The biggest loser of the Margot trade was Austin Martin, who seemed to be in line for an Opening Day roster spot until the deal happened. Martin was projected to platoon centerfield with Byron Buxton and provide insurance in the event of an injury happening.

Instead, the Twins purchased Margot as an insurance policy over Martin and we're about to see if that ends up paying off.

Twins trading for Manuel Margot is finally being put to the test

Buxton left Wednesday's win over the Chicago White Sox with right knee soreness, and it seems like a stint on the IL is in his future. Even of the injury isn't serious and the results of the MRI come back negative, the Twins would be wise to pump the brakes on Buxton's season and preserve the oft-injured superstar for the long haul.

That would mean the Margot insurance policy kicking in, which so far hasn't seemed like that great of a deal.

Margot has been pretty bad so far this season. He's hitting an abysmal .182/.270/.255 with an OPS that is dramatically lower than where his career mark has been. What's troubling about this isn't just the fact that Margot isn't hitting well, rather that his offense was the sales pitch for why he was acquired.

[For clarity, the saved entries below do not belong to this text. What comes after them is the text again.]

-- ==== Sys2Proof/Certificates/Slice0/Obligations.lean ====
section
/-! DEFINITION. The statements for the provers: what each family of commands does, by the rules of the spec. -/

open Sys2Proof Sys2Proof.Machine

/-! ## The machine -/

/-- The command at the front of the queue is run on the rest of the queue. With no command waiting, one unit of the duration
meter passes (the model's tick: log 1). -/
def Obligations.StepRunsFrontCommand : Prop :=
  (∀ (c : Instr) (rest : List Instr) (b : Block), step ⟨c :: rest, b⟩ = exec c ⟨rest, b⟩) ∧
  (∀ b : Block, b.sled.power = .on → b.bivouac = false → b.stage ≠ .rails → b.transport.cut = [] →
     (∀ e ∈ b.jobList, e.2.st ≠ .stopping) → ∃ b', step ⟨[], b⟩ = .next ⟨[], b'⟩ ∧ b'.meter = b.meter + 1 ∧ b'.hostMem = b.hostMem ∧
       (b.sled.poweringOff = false → b'.sled = b.sled ∧ b'.stage = b.stage))

/-- Every command answers a next state, and the queue stays as it is. Without package power only the commands of the sled
act. In bivouac a command of the package other than the test access port's, the thermal trip and the limit of a power-off
changes nothing. (Choices of the model in it: log 10, 109.) -/
def Obligations.CommandsActWhenAwake : Prop :=
  (∀ (c : Instr) (s : State), ∃ b, exec c s = .next { s with block := b }) ∧
  (∀ (c : Instr) (s : State), s.block.sled.power ≠ .on → c.atSled = false → exec c s = .next s) ∧
  (∀ (c : Instr) (s : State), s.block.bivouac = true → c.atSled = false → c.inBivouac = false → exec c s = .next s)

/-- Bivouac and a module-fatal error are left only through a cold reset or a power-up; out of bivouac only the commands lead
that can start one there. At the end of stage MEDIA a bay whose cartridge is present is powered, whatever it was at the
reset. -/
def Obligations.BivouacLeftOnlyByReset : Prop :=
  (∀ s t : State, s.block.bivouac = true → step s = .next t → t.block.bivouac = false →
    (∃ c rest, s.pending = c :: rest ∧ c.restarts = true) ∧
      (t.block.stage = .rails ∨ t.block.stage = .boot) ∧ t.block.resetKind ≠ .warm) ∧
  (∀ s t : State, s.block.fatal = true → step s = .next t → t.block.fatal = false →
    (t.block.stage = .rails ∨ t.block.stage = .boot) ∧ t.block.resetKind ≠ .warm) ∧
  (∀ (s : State) (f : StageFindings) (n : Nat), s.awake → s.block.Canonical → s.block.stage = .media → s.block.stuck = false →
    n < 16 → n ∈ f.presentBays → Completes (.startUpStageEnd f) s (fun b => b.stage = .restore ∧
      (b.bay n).present = true ∧ (b.bay n).rail = true))

/-- Every step keeps the arrays of the state, and those inside its parts, in canonical form. -/
def Obligations.StepKeepsCanonicalForm : Prop :=
  ∀ s t : State, s.block.Canonical → s.block.CanonicalParts → step s = .next t → t.block.Canonical ∧ t.block.CanonicalParts

/-- Every step keeps the numbers of commands, contexts, operations, table switches and zones below the next ones, and module
IDs of members within 12 bits. -/
def Obligations.StepKeepsNumbersFresh : Prop :=
  ∀ s t : State, s.block.NumbersFresh → step s = .next t → t.block.NumbersFresh

/-- The state after reset: stage RAILS, every page OFF, no command in flight or waiting, every counter 0, canonical. (Choices
of the model in it: log 3, 113.) -/
def Obligations.ResetState : Prop :=
  State.reset.pending = [] ∧ State.reset.block.stage = .rails ∧ State.reset.block.cmds = [] ∧
    (∀ p : PageRef, p.implemented = true → State.reset.block.pageState p = 0 ∧
      ∀ n, n < 8 → State.reset.block.reg (p.at (0x40 + 8 * n)) = 0) ∧
    State.reset.block.Canonical ∧ State.reset.block.CanonicalParts ∧ State.reset.block.NumbersFresh

/-! ## Registers -/

/-- Every register access of the host die that the window answers completes. A write of ERR_MASK or INT_ENABLE gives the bits
that the page uses the bits written; no other register changes but the count of writes (HLK.CNT3) and INT_CTRL. A read of
INT_SUMMARY returns the pages that assert, and one that returns zero sets ARMED; INT_CTRL.EN written from 0 to 1 sets it too
and sends one message when a cause is there, written 1 again it leaves ARMED, and EN 0 clears it. An invalid access reads 0 and
writes nothing; the first since ACCESS was cleared sets ACCESS and records its offset. An access that the window does not answer
returns all ones and has no effect. A 32-bit register, and a 64-bit one by a 64-bit access, is read whole at one instant; the
lower half of a 64-bit register is read with its upper half held in the register's latch; the next read of the upper half
returns the latch and empties it, and without one it returns the live half. (Choices of the model in it: log 104, 105.) -/
def Obligations.RegisterAccesses : Prop :=
  (∀ (s : State) (p : PageRef) (v : BitVec 64), s.open_ → s.block.Canonical → p.implemented = true → Quiet s.block pGlb →
     Completes (.registerWrite (BitVec.ofNat 26 (p.at 0x14)) false v) s (fun b =>
       b.fld p 0x14 0 7 = bits (v &&& p.errBits) 0 7 ∧ b.fld p 0x14 16 16 = bits (v &&& p.errBits) 16 16 ∧
       b.hostMem = s.block.hostMem ∧ RegsBut [p.at 0x14, pHlk.at 0x58, pGlb.at 0x124] s.block b) ∧
     Completes (.registerWrite (BitVec.ofNat 26 (p.at 0x24)) false v) s (fun b =>
       b.fld p 0x24 0 4 = bits (v &&& p.intBits) 0 4 ∧ b.fld p 0x24 16 16 = bits (v &&& p.intBits) 16 16 ∧
       b.hostMem = s.block.hostMem ∧ RegsBut [p.at 0x24, pHlk.at 0x58, pGlb.at 0x124] s.block b)) ∧
  ((∀ (s : State), s.open_ → s.block.Canonical →
     Completes .intSummaryRead s (fun b => b.out.readData = (s.block.bump pHlk 2).intSummary ∧
       b.out.interrupts = s.block.out.interrupts ∧ b.cmds = s.block.cmds ∧ b.hostMem = s.block.hostMem ∧
       ((s.block.bump pHlk 2).intSummary = 0 → b.fld pGlb 0x124 1 1 = 1 ∧ RegsBut [pHlk.at 0x50, pGlb.at 0x124] s.block b) ∧
       ((s.block.bump pHlk 2).intSummary ≠ 0 → RegsBut [pHlk.at 0x50] s.block b))) ∧
   (∀ (s : State) (v : BitVec 32), s.open_ → s.block.Canonical →
     Completes (.intCtrlEnWrite v) s (fun b => b.fld pGlb 0x124 0 1 = flag (v.getLsbD 0) ∧
       RegsBut [pHlk.at 0x58, pGlb.at 0x124] s.block b ∧ b.cmds = s.block.cmds ∧ b.hostMem = s.block.hostMem ∧
       (v.getLsbD 0 = false → b.fld pGlb 0x124 1 1 = 0 ∧ b.out.interrupts = s.block.out.interrupts) ∧
       (v.getLsbD 0 = true → s.block.fld pGlb 0x124 0 1 = 0 → (s.block.bump pHlk 3).intSummary = 0 →
         b.fld pGlb 0x124 1 1 = 1 ∧ b.out.interrupts = s.block.out.interrupts) ∧
       (v.getLsbD 0 = true → s.block.fld pGlb 0x124 0 1 = 0 → (s.block.bump pHlk 3).intSummary ≠ 0 →
         b.fld pGlb 0x124 1 1 = 0 ∧ b.out.interrupts = s.block.out.interrupts + 1) ∧
       (v.getLsbD 0 = true → s.block.fld pGlb 0x124 0 2 = 1 →
         b.fld pGlb 0x124 1 1 = 0 ∧ b.out.interrupts = s.block.out.interrupts)))) ∧
  ((∀ (s : State) (off : BitVec 26) (size : Nat) (write : Bool), s.open_ → s.block.Canonical →
     validAccess off.toNat size = false →
     Completes (.invalidAccess off size write) s (fun b =>
       (write = false → b.out.readData = 0) ∧
       (s.block.fld pGlb 0x10 5 1 = 0 → b.fld pGlb 0x10 5 1 = 1 ∧ b.get pGlb 0x128 = off.toNat ∧
         RegsBut (pGlb.at 0x128 :: errRegs pGlb) s.block b) ∧
       (s.block.fld pGlb 0x10 5 1 = 1 → b.regs = s.block.regs) ∧
       b.cmds = s.block.cmds ∧ b.hostMem = s.block.hostMem)) ∧
   (∀ (s : State) (off : BitVec 26) (size : Nat) (write : Bool), validAccess off.toNat size = true →
     exec (.invalidAccess off size write) s = .next s) ∧
   (∀ (s : State) (off : BitVec 26), s.block.reachable = false →
     Completes (.unreachableAccess off false) s (fun b =>
       b.out.readData = 0xFFFFFFFF ∧ b.regs = s.block.regs ∧ b.hostMem = s.block.hostMem ∧ b.cmds = s.block.cmds) ∧
     exec (.unreachableAccess off true) s = .next s)) ∧
  ((∀ (s : State) (off : BitVec 26) (wide : Bool), s.open_ → s.block.Canonical → Quiet s.block pGlb →
     ∀ t, locate off.toNat wide = some t → t.upper = false → t.page.at t.off ≠ pGlb.at 0x120 →
     Completes (.lowerHalfRead ⟨off, wide⟩) s (fun b => RegsBut [pHlk.at 0x50] s.block b ∧ b.cmds = s.block.cmds ∧
       b.hostMem = s.block.hostMem ∧
       (t.desc.bits = 32 ∨ wide = true → b.latches = s.block.latches ∧
         b.out.readData = t.desc.hidden (BitVec.ofNat 64 ((s.block.bump pHlk 2).view t.page t.off))) ∧
       (t.desc.bits = 64 → wide = false → ∃ x, sget none b.latches (t.page.at t.off) = some x ∧
         b.out.readData.toNat + 2 ^ 32 * x.toNat =
           (t.desc.hidden (BitVec.ofNat 64 ((s.block.bump pHlk 2).view t.page t.off))).toNat))) ∧
   (∀ (s : State) (off : BitVec 26), s.open_ → s.block.Canonical → Quiet s.block pGlb →
     ∀ t, locate off.toNat false = some t → t.upper = true →
     Completes (.upperHalfRead off) s (fun b => RegsBut [pHlk.at 0x50] s.block b ∧ b.cmds = s.block.cmds ∧
       b.hostMem = s.block.hostMem ∧ sget none b.latches (t.page.at t.off) = none ∧
       (∀ x, sget none s.block.latches (t.page.at t.off) = some x → b.out.readData = x.setWidth 64) ∧
       (sget none s.block.latches (t.page.at t.off) = none → b.out.readData.toNat =
         (t.desc.hidden (BitVec.ofNat 64 ((s.block.bump pHlk 2).view t.page t.off))).toNat / 2 ^ 32))))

The Twins could have brought back Michael A. Taylor to fill the same role he did last season, but it was Margot's superior offensive skills that ended up being a tiebreaker.

While Margot struggles, Taylor is hitting .253/.301/.293 with the Pirates and sustaining the success the Twins doubted he could. It's something that makes the trade sting even more, and that's before considering how Minnesota stepped on its own toes in terms of a perfect in-house plan.

All we heard over the offseason was how the team had enough talent to withstand the $30 million payroll cut ownership made. Yet, Martin was passed over in favor of Margot when it might end up that he serves as Buxton's replacement anyway.

Martin was better offensively for the Twins and was having a much bigger defensive impact than Margot, who has regressed this season. If Buxton hits the IL then it's expected that Martin will get recalled and added back to the 26-man roster, but the fact that things have to be this complicated just further highlights how easy everything could have been.

That being said, there's hope that Margot can turn things around with increased playing time. He was a .281/.341/.420 hitter against left-handed pitching for a .761 OPS when the Twins acquired him, and if he can get back to that level of production then there's no question the insurance policy was worth it.

A lot of that involves hoping and wishing things will get better, which has been a losing strategy for the Twins. Finding an insurance policy for Buxton was the right move, but we're about to find out if they ended up getting the right one.